Exercise data section start
-- ==== Sys2Proof/Syntax.lean ====
section
/-!
DEFINITION. The commands the block takes, one constructor per row of the table of operations and events, with what
each brings from outside: a command packet, a register access, or what happens at a pin, a lane or an external unit.
-/

namespace Sys2Proof

/-- A command packet (Table 10.3) as it stands in a submission queue: the function and the device-wide queue ID of
that queue, the 16 dwords, and the bytes that a read of the host buffer the packet names returns. -/
structure Packet where
  func : Nat
  qid : Nat
  dws : List Word
  buf : List Byte
deriving DecidableEq, Repr

/-- A 64b/66b block as it arrives on a lane (R54 to R58): whether its sync header is valid, whether it ends an extended
multiblock, whether the CRC-12 that came in the sync headers of that multiblock matches the one before it, the 8
octets, and how many blocks after the LEMC edge the next block will be. -/
structure LaneBlock where
  valid : Bool
  marker : Bool
  crcOk : Bool
  octets : List Byte
  pos : Nat
deriving DecidableEq, Repr

/-- The lock a lane loses (R55). -/
inductive LaneLock where
  | cdr | sh | emb
deriving DecidableEq, Repr

/-- What training finds on every channel (R384, R385): DIMMs, ranks of a DIMM, x8 devices, density code, LRDIMM or another
device than R384 lists, and the highest data rate the SPDs permit. -/
structure Population where
  dimms : Nat
  ranks : Nat
  x8 : Bool
  density : Nat
  other : Bool
  rate : Nat
deriving DecidableEq, Repr

/-- What the check code says of a granule that is read (R402). -/
inductive ReadCheck where
  | ok | corrected | uncorrectable
deriving DecidableEq, Repr

/-- What a fetch meets (R277, R278, R299): an entry; an error of the SQ read; a failed CQ write of a pair; a parity error in
the entry of a context. -/
inductive FetchRes where
  | entry (ws : List Word) | sqError | cqFail (q : Nat) | ctxParity (c : Nat)
deriving DecidableEq, Repr

/-- What of a DMA channel fails (R364, R365). -/
inductive DmaFail where
  | data | fetch | writeBack
deriving DecidableEq, Repr
/-- What a calibration swap reports: the mask of the inputs whose calibration failed (R160), and the items of TIM and of TRG, by
their indices of Table 18.3, in whose stored configuration a parity error has been found (R180, R128). -/
structure CalReport where
  fails : Nat
  tim : Option Nat
  trg : Option Nat
deriving DecidableEq, Repr

/-- What SECDED says of the granules that a drain reads (R185): those with an uncorrectable word, and how many single-bit errors were
corrected. -/
structure DrainCheck where
  ue : List Nat
  ce : Nat
deriving DecidableEq, Repr
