-- ==== Sys2Proof/Machine/RegNames.lean ====
section
/-!
DEFINITION. One name per register and per register field, as the spec names them: `R_<REGISTER>` is the BAR0 address,
`F_<REGISTER>_<FIELD>` the field (address, lowest bit, width). A repeated register takes its indices in the order of
the spec's text (unit or channel first). Written out from the spec's own field tables.
-/

namespace Sys2Proof.Machine
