-- ==== Sys2Proof/Machine/MbxOps.lean ====
section
/-!
DEFINITION. The mailboxes' shared operations (chapter 12): who stands on which side, doorbells and their signals, pushes,
pops, the service channel's backlog.
-/

namespace Sys2Proof.Machine

/-- A set. -/
def State.mset (s : State) (i : Nat) : MSet := s.mbx.sets.getD i MSet.reset

/-- Change a set. -/
def State.modSet (s : State) (i : Nat) (g : MSet → MSet) : State := { s with mbx := { s.mbx with sets := listMod s.mbx.sets i g } }

/-- Whether a set accepts writes (R331). -/
def mbxEn (s : State) (i : Nat) : Bool := s.on (F_MBX_S_CFG_EN i)

/-- Whether a master stands on side H, or on side F, of a set (Table 12.2). -/
def sideH (i m : Nat) : Bool :=
  if i ≤ 16 then m == 1 + i
  else if i ≤ 28 then 0x40 ≤ m && m ≤ 0x9F && (m - 0x40) / 8 == i - 17
  else m == 0x20
def sideF (i m : Nat) : Bool := if i ≤ 28 then 0x20 ≤ m && m ≤ 0x23 else 0x21 ≤ m && m ≤ 0x23

/-! ### Doorbells (R334) -/

/-- Registers of the doorbell towards side F, or towards side H. -/
def dbBits (i : Nat) (toF : Bool) : Fld := if toF then F_MBX_S_DB_F_BITS i else F_MBX_S_DB_H_BITS i
def dbMask (i : Nat) (toF : Bool) : Fld := if toF then F_MBX_S_DB_F_MASK_MASK i else F_MBX_S_DB_H_MASK_MASK i
def dbSet (i : Nat) (toF : Bool) : Fld := if toF then F_MBX_S_DB_F_SET_BITS i else F_MBX_S_DB_H_SET_BITS i
def dbClr (i : Nat) (toF : Bool) : Fld := if toF then F_MBX_S_DB_F_CLR_BITS i else F_MBX_S_DB_H_CLR_BITS i

/-- What a doorbell signals. -/
def dbShown (s : State) (i : Nat) (toF : Bool) : Nat := s.rd (dbBits i toF) &&& s.rd (dbMask i toF)

/-- Signal the receiving side when a bit of DOORBELL AND MASK has risen since `was`: an MSI-X message of the function
while IRQ_EN is 1; an internal interrupt shows nothing outside. -/
def dbSignal (s : State) (i : Nat) (toF : Bool) (was : Nat) : State :=
  let now := dbShown s i toF
  let rises := (List.range 32).any (fun b => now.testBit b && !was.testBit b)
  if rises && !toF && i ≤ 16 && s.on (F_MBX_S_CFG_IRQ_EN i) then s.sendMsix i (s.rd (F_MBX_S_CFG_VEC i)) else s

/-- A doorbell takes new bits; its SET and CLR registers read them too (R5). -/
def dbPut (s : State) (i : Nat) (toF : Bool) (v : Nat) : State :=
  let was := dbShown s i toF
  dbSignal (s.wrs [(dbBits i toF, v), (dbSet i toF, v / 4), (dbClr i toF, v)]) i toF was

/-- Set bits of a doorbell. -/
def dbRaise (s : State) (i : Nat) (toF : Bool) (bits : Nat) : State := dbPut s i toF (s.rd (dbBits i toF) ||| bits)

/-- Clear bits of a doorbell. -/
def dbClear (s : State) (i : Nat) (toF : Bool) (bits : Nat) : State :=
  dbPut s i toF (s.rd (dbBits i toF) - (s.rd (dbBits i toF) &&& bits))

/-- A new mask. -/
def dbMaskPut (s : State) (i : Nat) (toF : Bool) (v : Nat) : State :=
  let was := dbShown s i toF
  dbSignal (s.wr (dbMask i toF) v) i toF was

/-! ### Messages -/

/-- The head words of a direction. -/
def headWords (c : Chute Msg) (j : Nat) : Nat := ((c.head?).getD []).getD j 0

/-- STATUS and the head registers of a set follow its chutes; the 10 ms of R337 run while outbound is full and WAITING. -/
def mbxRegs (s : State) (i : Nat) : State :=
  let x := s.mset i
  let stuck := x.outb.full && !x.backlog.isEmpty
  let s1 := s.modSet i (fun y => { y with fullAt := if stuck then (match y.fullAt with | some t => some t | none => some s.up) else none })
  let s2 := s1.wrs [(F_MBX_S_STATUS_DEPTH_IN i, x.inb.count), (F_MBX_S_STATUS_DEPTH_OUT i, x.outb.count),
    (F_MBX_S_STATUS_WAITING i, b2n !x.backlog.isEmpty), (F_MBX_S_STATUS_BACKLOG i, x.backlog.length)]
  (List.range 4).foldl (fun t j => (t.wr (F_MBX_S_IN_HEAD_W_WORD i j) (headWords x.inb j)).wr (F_MBX_S_OUT_HEAD_W_WORD i j)
    (headWords x.outb j)) s2

/-- A message reaches a direction: accepted, it sets MSG towards the receiving side; refused, it is counted (R332). -/
def mbxPush (s : State) (i : Nat) (inbound : Bool) (m : Msg) : State :=
  let x := s.mset i
  let c := if inbound then x.inb else x.outb
  let r := c.cycle false false { push := some (m, true, false) }
  if r.2.1 then
    let s1 := s.modSet i (fun y => if inbound then { y with inb := r.2.2 } else { y with outb := r.2.2 })
    mbxRegs (dbRaise s1 i inbound 1) i
  else if inbound then (s.wr (F_MBX_S_STATUS_REFUSED_IN i) 1).bump (F_MBX_S_COUNTS_REFUSED_IN i)
  else (s.wr (F_MBX_S_STATUS_REFUSED_OUT i) 1).bump (F_MBX_S_COUNTS_REFUSED_OUT i)

/-- The backlog moves into the outbound chute as space allows (R336). -/
def mbxFill (s : State) (i : Nat) : Nat → State
  | 0 => mbxRegs s i
  | n + 1 =>
    let x := s.mset i
    match x.backlog with
    | [] => mbxRegs s i
    | m :: ms => if x.outb.full then mbxRegs s i else mbxFill (mbxPush (s.modSet i (fun y => { y with backlog := ms })) i false m) i n

/-- A pop of a direction (R333): one that leaves the full state sets SPACE towards the side that pushes into it. -/
def mbxPop (s : State) (i : Nat) (inbound : Bool) : State :=
  let x := s.mset i
  let c := if inbound then x.inb else x.outb
  let r := c.cycle false false { pop := true }
  match r.1 with
  | none => s
  | some _ =>
    let s1 := s.modSet i (fun y => if inbound then { y with inb := r.2.2 } else { y with outb := r.2.2, fullAt := none })
    let s2 := if c.full then dbRaise s1 i (!inbound) 2 else s1
    mbxFill s2 i 16

/-- Device firmware's own message for a set: SEQ counts it, the backlog holds it until it is pushed (R335, R336). One that
finds the backlog full is not sent and counts as refused. -/
def mbxSend (s : State) (i code echo : Nat) (w : List Nat) : State :=
  let x := s.mset i
  if x.backlog.length ≥ 16 then (s.wr (F_MBX_S_STATUS_REFUSED_OUT i) 1).bump (F_MBX_S_COUNTS_REFUSED_OUT i)
  else
    let m : Msg := (code + x.seq * 256 + echo * 65536) :: w
    mbxFill (s.modSet i (fun y => { y with backlog := y.backlog ++ [m], seq := (y.seq + 1) % 256 })) i 16

/-- An unsolicited message on every enabled set of 0 to 16 with NOTIFY, or on every enabled one (R335). -/
def mbxTell (s : State) (all : Bool) (code : Nat) (w : List Nat) : State :=
  (List.range 17).foldl (fun t i =>
    if mbxEn t i && (all || t.on (F_MBX_S_CFG_NOTIFY i)) then mbxSend t i code 0 w else t) s

/-- A set is flushed in both directions with its backlog (R342). -/
def mbxFlush (s : State) (i : Nat) : State :=
  let x := s.mset i
  let s1 := s.modSet i (fun y => { y with inb := y.inb.flushed false none, outb := y.outb.flushed false none, backlog := [],
                                          fullAt := none })
  let s2 := if x.inb.full then dbRaise s1 i false 2 else s1
  mbxRegs (if x.outb.full then dbRaise s2 i true 2 else s2) i

/-- EN of a set (R331). -/
def mbxEnable (s : State) (i : Nat) (b : Bool) : State := s.wrB (F_MBX_S_CFG_EN i) b

end Sys2Proof.Machine
end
Exercise data section end
> **Task requirements**: Take the entries above and copy them exactly from the first line through the line with "the entry of a context. -/"; leave out every line after it.

> **Result of the task**:
-- ==== Sys2Proof/Syntax.lean ====
section
/-!
DEFINITION. The commands the block takes, one constructor per row of the table of operations and events, with what
each brings from outside: a command packet, a register access, or what happens at a pin, a lane or an external unit.
-/

namespace Sys2Proof

/-- A command packet (Table 10.3) as it stands in a submission queue: the function and the device-wide queue ID of
that queue, the 16 dwords, and the bytes that a read of the host buffer the packet names returns. -/
structure Packet where
  func : Nat
  qid : Nat
  dws : List Word
  buf : List Byte
deriving DecidableEq, Repr

/-- A 64b/66b block as it arrives on a lane (R54 to R58): whether its sync header is valid, whether it ends an extended
multiblock, whether the CRC-12 that came in the sync headers of that multiblock matches the one before it, the 8
octets, and how many blocks after the LEMC edge the next block will be. -/
structure LaneBlock where
  valid : Bool
  marker : Bool
  crcOk : Bool
  octets : List Byte
  pos : Nat
deriving DecidableEq, Repr

/-- The lock a lane loses (R55). -/
inductive LaneLock where
  | cdr | sh | emb
deriving DecidableEq, Repr

/-- What training finds on every channel (R384, R385): DIMMs, ranks of a DIMM, x8 devices, density code, LRDIMM or another
device than R384 lists, and the highest data rate the SPDs permit. -/
structure Population where
  dimms : Nat
  ranks : Nat
  x8 : Bool
  density : Nat
  other : Bool
  rate : Nat
deriving DecidableEq, Repr

/-- What the check code says of a granule that is read (R402). -/
inductive ReadCheck where
  | ok | corrected | uncorrectable
deriving DecidableEq, Repr

/-- What a fetch meets (R277, R278, R299): an entry; an error of the SQ read; a failed CQ write of a pair; a parity error in
the entry of a context. -/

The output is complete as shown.